Friday, May 28, 2021

The Private Life of Helen of Troy (1927-28)

 

Only about thirty minutes of The Private Life of Helen of Troy exist in the British Film Institute archive, perhaps just one third of its total running time. Adapted from a novel by John Erskine, the film version takes on the famed mythological figures of the Trojan War. IMDB details the plot: “Queen Helen of Troy, in response to her husband Menelaus’ lack of interest in her, elopes with Paris to Sparta. Menelaus, egged on by his henchman, starts a war with Paris, finally effecting the return of Helen. The time-honored custom demands that he have the pleasure of killing her, but her seductive loveliness restrains him.” It seems like the film covers much of what we already know from Homer’s and Virgil’s accounts. The cast includes Maria Corda as Helen of Troy, Lewis Stone as Menelaus, and Ricardo Cortez as Paris. The category for which it was nominated, Best Title Writing, existed only for the first year of the Academy Awards. Sound films were so ubiquitous by the second ceremony that the category was deemed no longer necessary. Title writing is a lost art, of course, but giving viewers a sufficient amount of interesting and useful information on a film’s intertitles made a huge difference. The recipient of the nomination, Gerald Duffy, was the first person to be nominated posthumously for an Oscar. He had died almost eleven months before the first ceremony.

Oscar Nomination: Best Title Writing

The Dove (1927-28)

  

It might be best to describe The Dove as a partially lost film. Four of the film’s nine reels are in the Library of Congress, and they are not even consecutive reels. The film is based upon a play by Willard Mack and stars Norma Talmadge, Noah Beery, and Gilbert Roland, all of them major performers of the silent film era. IMDB summarizes the plot very tersely: “A despot falls for a dancing girl. After she rejects him, he has her other beau framed for murder.” So many of the plots of these lost films sound like they are very melodramatic, don’t they? It was one of the fashions of the times, I suppose. William Cameron Menzies won the first Oscar for Best Interior Decoration, later known as Art Direction and now known as Production Design, for The Dove and for Tempest. He would be nominated again in the same category the following year and would later receive a special Oscar for his use of color in Gone with the Wind.
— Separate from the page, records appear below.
/-- Every move of the engine keeps the invariant. -/
theorem engineMove_treeInv {u t : State} (h : EngineMove u t) (hm : MachineInv u) (hi : TreeInv u) : TreeInv t := by
  have ht := treeInv_tables hi
  have hp := fun p (hr : Running p u) => treeInv_phase hi hr
  cases h
  case checkBad | freqError | sizeOverflow | serError | countError | encodeBitError | encodeReadError | finalDone
      | finalError | countReadError | countTooLarge | decodeDone | decodeWriteError | decodeReadError =>
    exact treeInv_ended rfl (tablesInv_congr ht rfl rfl rfl)
  case deserError hj => exact treeInv_ended rfl (tablesInv_congr (stopAt_tables ht hj) rfl rfl rfl)
  case checkCompress hr _ _ => exact treeInv_running rfl (tablesInv_congr ht rfl rfl rfl) { hp _ hr with }
  case checkDecompress hr _ _ =>
    obtain ⟨h0, hst, -⟩ := hp _ hr
    refine treeInv_running rfl (tablesInv_congr ht rfl rfl rfl) ⟨.inl ⟨hst, h0⟩, ?_⟩
    simp [hst]
  case freqByte hr hlt =>
    obtain ⟨h0, hst, htotal⟩ := hp _ hr
    refine treeInv_running hr.2 ?_ ⟨h0, hst, freqTotal_countSymbol_below _ ht.freqWf htotal hlt⟩
    exact { ht with freqWf := storeWf_countSymbol _ ht.freqWf, indices := { ht.indices with } }
  case freqDone hr hge => exact freqDone_treeInv ht (hp _ hr) (Nat.le_antisymm hm.idxIn hge)
  case buildLeaves hr _ => exact buildLeaves_treeInv hr ht (hp _ hr).counted
  case buildEmpty hr h0 hw => exact absurd hw ((hp _ hr).building.resolve_left h0).nonempty
  case buildLast hr h0 a hw =>
    obtain ⟨hc, hmerge, hs⟩ := hp _ hr
    exact buildDone_treeInv ht hc (hmerge.resolve_left h0) hs hw
  case buildMerge hr h0 a b ha hb _ _ =>
    obtain ⟨hc, hmerge, hs⟩ := hp _ hr
    exact mergeNodes_treeInv hr ht hc (hmerge.resolve_left h0) hs ha hb
  case codesVisit hr top rest hst => exact visitCode_treeInv hr ht (hp _ hr) hst
  case codesDone hr _ =>
    obtain ⟨-, hs, hb, hroot, -⟩ := hp _ hr
    exact treeInv_running rfl (tablesInv_congr ht rfl rfl rfl) ⟨{ hs with }, hb, hroot⟩
  case sizeOk hr tb _ _ => exact sizeOk_treeInv ht (hp _ hr) _
  case serToken hr _ m w d _ _ _ =>
    exact serNext_treeInv (u := { u with mem := m, writer := w, draws := d }) hr (treeInv_of_kept hi _ _ _ w m _ _ d)
  case serDone hr _ => exact treeInv_running rfl (tablesInv_congr ht rfl rfl rfl) trivial
  case countWritten hr m w d _ _ =>
    have hphase := afterCount_status_phase { u with mem := m, writer := w, draws := d }
    refine treeInv_running hphase (tablesInv_congr ht (by simp) (by simp) (by simp)) ?_
    split <;> trivial
  case encodeBit hr _ _ _ _ _ _ _ _ => exact treeInv_running hr.2 (tablesInv_congr ht rfl rfl rfl) trivial
  case encodeByte hr _ _ =>
    exact treeInv_running (p := .encode) (by simpa using hr.2)
      (tablesInv_congr ht (by simp) (by simp) (by simp)) trivial
  case encodeDone hr _ _ => exact treeInv_running rfl (tablesInv_congr ht rfl rfl rfl) trivial
  case deserInternal hr _ hn => exact takeInternal_treeInv hr ht (hp _ hr) hn
  case deserLeaf hr _ hn sym => exact takeLeaf_treeInv hr ht (hp _ hr) hn sym
  case countRead => exact cursor_treeInv ht rfl rfl rfl ht.indices.root
  case decodeSymbol hr _ _ => exact cursor_treeInv ht hr.2 rfl rfl ht.indices.root
  case decodeBit hr _ _ n hc =>
    have hn : n < Config.nodePool := by
      rcases hc with rfl | rfl
      · exact (ht.indices.children _).1
      · exact (ht.indices.children _).2
    exact cursor_treeInv ht hr.2 rfl rfl hn

/-- Cleared tables with LEAF_COUNT 0 meet the clauses, if the node pool and ROOT do. -/
theorem tablesInv_cleared {s : State} {nodes : List (Nat × Node)} {root : Nat}
    (hw : s.work = ⟨[], nodes, 0, root, [], [], []⟩) (hl : s.results.leafCount = 0#32) (hc : s.loop.cursor = 0)
    (hnodes : storeWf Node.unwritten Config.nodePool nodes)
    (hchildren : ∀ n, (nodeAt nodes n).left < Config.nodePool ∧ (nodeAt nodes n).right < Config.nodePool)
    (hroot : root < Config.nodePool) : TablesInv s := by
  obtain ⟨hfreq, hnodes', hnn, hroot', hwset, hcode, hstack⟩ := Work.mk.inj hw
  exact {
    freqWf := by rw [hfreq]; exact storeWf_nil _ _
    slots := by rw [hnn]; exact Nat.zero_le _
    leaves := by rw [hl]; exact Nat.zero_le _
    codeWf := by rw [hcode]; exact storeWf_nil _ _
    nodesWf := by rw [hnodes']; exact hnodes
    indices := {
      children := by rw [hnodes']; exact hchildren
      root := by rw [hroot']; exact hroot
      members := by rw [hwset]; exact nofun
      frames := by rw [hstack]; exact nofun
      cursor := by rw [hc]; decide }
    wsetFits := by rw [hwset]; exact Nat.zero_le _
    stackFits := by rw [hstack]; exact Nat.zero_le _
    codesFit := by rw [hcode]; exact nofun }

/-- A command start clears the tables but for the node pool and ROOT (R211). -/
theorem startCommand_treeInv (w : Word) {u : State} (hi : TreeInv u) : TreeInv (startCommand w u) :=
  treeInv_running (p := .check) rfl
    (tablesInv_cleared rfl rfl rfl hi.nodesWf hi.indices.children hi.indices.root) ⟨rfl, rfl, rfl⟩

/-- Reset empties the tables (R260; log 9). -/
theorem resetBlock_treeInv (u : State) : TreeInv (resetBlock u) :=
  have h0 : 0 < Config.nodePool := by decide
  treeInv_ended rfl (tablesInv_cleared rfl rfl rfl (storeWf_nil _ _) (fun _ => ⟨h0, h0⟩) h0)

/-- Every move of the host keeps the invariant. -/
theorem hostEffect_treeInv {m : HostMove} {u t : State} (h : HostEffect u m t) (hi : TreeInv u) : TreeInv t := by
  rcases hostEffect_cases h with ⟨-, v, -, -, -, rfl⟩ | ⟨-, -, -, -, -, -, rfl⟩ | ⟨-, rfl⟩ | hk
  · exact startCommand_treeInv v hi
  · exact treeInv_of_kept hi _ _ _ _ _ _ _ _
  · exact resetBlock_treeInv u
  · rw [hk]
    exact treeInv_of_kept hi _ _ _ _ _ _ _ _

/-- The host's queue is not the invariant's. -/
theorem treeInv_withHost {s : State} (hi : TreeInv s) (q : List HostMove) : TreeInv { s with host := q } :=
  treeInv_of_kept hi _ _ _ _ _ _ _ _
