-- ==== Sys2Proof/Machine/Ops.lean ====
section
/-! DEFINITION. The named operations over the state that every block uses: reading and updating each block's record,
effective limits and effective channel values, and the choice among orders that the spec leaves open. -/

namespace Sys2Proof.Machine

/-! ### Counts -/

/-- A count that adds 1 and saturates (00_scope.md, Numbers). -/
def satSucc (top n : Nat) : Nat := if n < top then n + 1 else n

/-! ### Each block's record -/

def State.port (s : State) (p : PortId) : Port := s.ports.get p

def State.modPort (s : State) (p : PortId) (f : Port → Port) : State :=
  { s with ports := s.ports.set p (f (s.ports.get p)) }

def State.feedOf (s : State) (l : Line) : Feed := s.feed.get l

def State.modFeed (s : State) (l : Line) (f : Feed → Feed) : State :=
  { s with feed := s.feed.set l (f (s.feed.get l)) }

def State.averagerOf (s : State) (l : Line) : Averager := s.averager.get l

def State.modAverager (s : State) (l : Line) (f : Averager → Averager) : State :=
  { s with averager := s.averager.set l (f (s.averager.get l)) }

def State.pollutantOf (s : State) (l : Line) (p : Pollutant) : PollutantState := (s.averager.get l).pollutants.get p

def State.modPollutant (s : State) (l : Line) (p : Pollutant) (f : PollutantState → PollutantState) : State :=
  s.modAverager l fun a => { a with pollutants := a.pollutants.set p (f (a.pollutants.get p)) }

def State.tripOf (s : State) (l : Line) : TripUnit := s.trip.get l

def State.modTrip (s : State) (l : Line) (f : TripUnit → TripUnit) : State :=
  { s with trip := s.trip.set l (f (s.trip.get l)) }

def State.binding (s : State) (l : Line) : LineBinding := s.lineBinding.get l

def State.modDispatch (s : State) (f : DispatchUnit → DispatchUnit) : State := { s with dispatch := f s.dispatch }

def State.modRunback (s : State) (f : Runback → Runback) : State := { s with runback := f s.runback }

def State.modLimits (s : State) (f : LimitTable → LimitTable) : State := { s with limits := f s.limits }

def State.modCapture (s : State) (f : CaptureStore → CaptureStore) : State := { s with capture := f s.capture }

/-- The channel record of an index: `none` for UNSET, and for an index beyond the table. -/
def State.channel (s : State) (i : Nat) : Option Channel := s.channels.getD i none

def State.setChannel (s : State) (i : Nat) (c : Option Channel) : State :=
  { s with channels := s.channels.set i c }

/-- The actuator record of an entry index: `none` for an empty entry, and for an index beyond the table. -/
def State.actuator (s : State) (i : Nat) : Option Actuator := s.actuators.getD i none

def State.setActuator (s : State) (i : Nat) (a : Option Actuator) : State :=
  { s with actuators := s.actuators.set i a }

/-- What the attention unit holds for a cause. -/
def State.cause (s : State) (c : Cause) : CauseRecord := s.attention.causes.getD (c.code - 1) CauseRecord.clear

def State.modCause (s : State) (c : Cause) (f : CauseRecord → CauseRecord) : State :=
  { s with attention :=
    { s.attention with causes := s.attention.causes.set (c.code - 1) (f (s.cause c)) } }

/-! ### Pins (log 29) -/

/-- Trip output of a line: asserted while the line's set is non-empty, and throughout RESET_N (R167, R172). -/
def State.tripOutput (s : State) (l : Line) : Bool := s.resetAsserted || !(s.tripOf l).causes.isEmpty

/-- ATTN: asserted while one of causes 1–6 is set and enabled, and released throughout RESET_N (R181). -/
def State.attn (s : State) : Bool :=
  !s.resetAsserted && (s.attention.causes.take 6).any fun c => c.status && c.enable

/-! ### Effective values -/

/-- A limit entry by index; entries beyond the table, which no `LimitId` names, read as unwritten. -/
def State.limitEntry (s : State) (i : LimitId) : LimitEntry := s.limits.entries.getD i.index ⟨0, none⟩

/-- The effective value of a limit entry, derived afresh at every read (R63, R70). -/
def State.limit (s : State) (i : LimitId) : Int := (s.limitEntry i).effective

/-- A line's effective limit. -/
def State.lineLimit (s : State) (l : Line) (k : LineLimit) : Int := s.limit (.line l k)

/-- The effective MAX_LOAD, in load units. -/
def State.maxLoad (s : State) : Nat := (s.limit (.plant .maxLoad)).toNat

def State.isLive (s : State) (i : Nat) : Bool :=
  match s.channel i with
  | some c => c.state == .live
  | none => false

/-- The channel whose own value is the effective value of a channel: itself, or its fallback, when LIVE (R55). -/
def State.supplier (s : State) (i : Nat) : Option Nat :=
  if s.isLive i then some i
  else match (s.channel i).bind (·.fallback) with
    | some f => if s.isLive f then some f else none
    | none => none

/-- The effective value of a channel; `none` is UNAVAILABLE (R55). -/
def State.effective (s : State) (i : Nat) : Option Int :=
  (s.supplier i).bind fun j => (s.channel j).bind (·.own)

/-- The effective value of a channel role; an unbound role reads UNAVAILABLE (section 3.6). -/
def State.roleValue (s : State) (role : Option Nat) : Option Int := role.bind s.effective

/-! ### Orders the spec leaves open (log 5) -/

/-- A choice among `n` things: none to make for fewer than two; else the next scripted choice, or a free one. -/
def State.choose (s : State) (n : Nat) : Nat × State :=
  if n < 2 then (0, s)
  else match s.script with
    | k :: rest => (k % n, { s with script := rest })
    | [] => (Config.freeChoice s.freeCount % n, { s with freeCount := s.freeCount + 1 })

/-- Queues of actions, one for each agent that has to act: the actions of one agent are taken in order, and whose next
action is taken next is a free choice. `fuel` bounds the number of actions. -/
def interleave : Nat → List (List (State → State)) → State → State
  | 0, _, s => s
  | fuel + 1, agents, s =>
    let waiting := agents.filter fun q => !q.isEmpty
    let (k, s) := s.choose waiting.length
    match waiting[k]? with
    | some (act :: rest) => interleave fuel (waiting.set k rest) (act s)
    | _ => s

/-- Actions of different agents, each taken whole, in an order that is a free choice. -/
def inAnyOrder (acts : List (State → State)) (s : State) : State :=
  interleave acts.length (acts.map fun a => [a]) s

/-- The queues of several agents, interleaved in an order left open. -/
def deliver (queues : List (List (State → State))) (s : State) : State :=
  interleave (queues.map List.length).sum queues s

/-! ### Folds -/

/-- Actions taken one after the other, in the order of a list. -/
def inTurn {α : Type} (xs : List α) (act : α → State → State) (s : State) : State :=
  xs.foldl (fun s x => act x s) s

end Sys2Proof.Machine
end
Oscar Win: Best Interior Decoration

The Magic Flame (1927-28)

Two of the three films for which George Barnes was nominated for Best Cinematography in the first year of the Academy Awards are considered lost. In addition to The Magic Flame, he was also nominated for The Devil Dancer (also a lost film) and Sadie Thompson (most of which still survives). IMDB describes the plot of The Magic Flame in terms that are vague but quite intriguing: “A love triangle involving two members of a travelling circus and an aristocrat has serious consequences for all three individuals.” The three points of that love triangle are played by some big names in early films: Ronald Colman and Vilma Banky. Colman plays both Tito the Clown and the Count, both of whom are in love with Banky’s trapeze artist Bianca. Colman would later win an Oscar for A Double Life and have a long successful career after the transition to sound films. Banky had costarred with Colman in several films and twice with Rudolph Valentino, but she did not make the transition to talkies. Only eight of her twenty-four films are believed to have survived, and another three may exist in fragments, including The Magic Flame. However, it may actually be completely lost at this point. A few reels of the film may survive at either the Museum of Modern Art or the International Museum of Photography and Film at the George Eastman House, but there’s no evidence of a complete version. In fact, there’s even a dispute over whether several reels are available at the George Eastman House. Given the status of many films from this era, it’s quite likely that The Magic Flame is another lost silent film.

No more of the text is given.